##### Supplied records

-- ==== Sys2Proof/Laws/State.lean ====
section
/-! SUPPORT. The state after each named update, field by field: true by unfolding, so that no proof unfolds a
record update. The fields an update leaves alone come first, then the one it changes. -/

namespace Sys2Proof.Machine
open Sys2Proof

/-! ## modPort: one port -/

@[simp] theorem modPort_pending (p : PortId) (f : Port → Port) (s : State) : (modPort p f s).pending = s.pending := rfl
@[simp] theorem modPort_time (p : PortId) (f : Port → Port) (s : State) : (modPort p f s).time = s.time := rfl
@[simp] theorem modPort_free (p : PortId) (f : Port → Port) (s : State) : (modPort p f s).free = s.free := rfl
@[simp] theorem modPort_cad (p : PortId) (f : Port → Port) (s : State) : (modPort p f s).cad = s.cad := rfl
@[simp] theorem modPort_cadp (p : PortId) (f : Port → Port) (s : State) : (modPort p f s).cadp = s.cadp := rfl
@[simp] theorem modPort_feeds (p : PortId) (f : Port → Port) (s : State) : (modPort p f s).feeds = s.feeds := rfl
@[simp] theorem modPort_host (p : PortId) (f : Port → Port) (s : State) : (modPort p f s).host = s.host := rfl
@[simp] theorem modPort_engines (p : PortId) (f : Port → Port) (s : State) : (modPort p f s).engines = s.engines := rfl
@[simp] theorem modPort_cores (p : PortId) (f : Port → Port) (s : State) : (modPort p f s).cores = s.cores := rfl
@[simp] theorem modPort_sram (p : PortId) (f : Port → Port) (s : State) : (modPort p f s).sram = s.sram := rfl
@[simp] theorem modPort_saf (p : PortId) (f : Port → Port) (s : State) : (modPort p f s).saf = s.saf := rfl
@[simp] theorem modPort_diag (p : PortId) (f : Port → Port) (s : State) : (modPort p f s).diag = s.diag := rfl
@[simp] theorem modPort_wdg (p : PortId) (f : Port → Port) (s : State) : (modPort p f s).wdg = s.wdg := rfl
@[simp] theorem modPort_tel (p : PortId) (f : Port → Port) (s : State) : (modPort p f s).tel = s.tel := rfl
@[simp] theorem modPort_codec (p : PortId) (f : Port → Port) (s : State) : (modPort p f s).codec = s.codec := rfl
@[simp] theorem modPort_cru (p : PortId) (f : Port → Port) (s : State) : (modPort p f s).cru = s.cru := rfl
@[simp] theorem modPort_rst (p : PortId) (f : Port → Port) (s : State) : (modPort p f s).rst = s.rst := rfl
@[simp] theorem modPort_boot (p : PortId) (f : Port → Port) (s : State) : (modPort p f s).boot = s.boot := rfl
@[simp] theorem modPort_tmr (p : PortId) (f : Port → Port) (s : State) : (modPort p f s).tmr = s.tmr := rfl
@[simp] theorem modPort_tmrHw (p : PortId) (f : Port → Port) (s : State) : (modPort p f s).tmrHw = s.tmrHw := rfl
@[simp] theorem modPort_twt (p : PortId) (f : Port → Port) (s : State) : (modPort p f s).twt = s.twt := rfl
@[simp] theorem modPort_twc (p : PortId) (f : Port → Port) (s : State) : (modPort p f s).twc = s.twc := rfl
@[simp] theorem modPort_otp (p : PortId) (f : Port → Port) (s : State) : (modPort p f s).otp = s.otp := rfl
@[simp] theorem modPort_shadow (p : PortId) (f : Port → Port) (s : State) : (modPort p f s).shadow = s.shadow := rfl
@[simp] theorem modPort_flash (p : PortId) (f : Port → Port) (s : State) : (modPort p f s).flash = s.flash := rfl
@[simp] theorem modPort_upd (p : PortId) (f : Port → Port) (s : State) : (modPort p f s).upd = s.upd := rfl
@[simp] theorem modPort_loader (p : PortId) (f : Port → Port) (s : State) : (modPort p f s).loader = s.loader := rfl
@[simp] theorem modPort_kept (p : PortId) (f : Port → Port) (s : State) : (modPort p f s).kept = s.kept := rfl
@[simp] theorem modPort_board (p : PortId) (f : Port → Port) (s : State) : (modPort p f s).board = s.board := rfl

theorem modPort_other (p : PortId) (f : Port → Port) (s : State) (x : PortId) (h : x ≠ p) :
    (modPort p f s).ports[x] = s.ports[x] := by
  have : p.val ≠ x.val := fun e => h (Fin.ext e.symm)
  simp [modPort, this]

##########

> **Action item**: Would you please copy every line from the listing above that contains the word "update"?

> **Written answer**:
/-! SUPPORT. The state after each named update, field by field: true by unfolding, so that no proof unfolds a
record update. The fields an update leaves alone come first, then the one it changes. -/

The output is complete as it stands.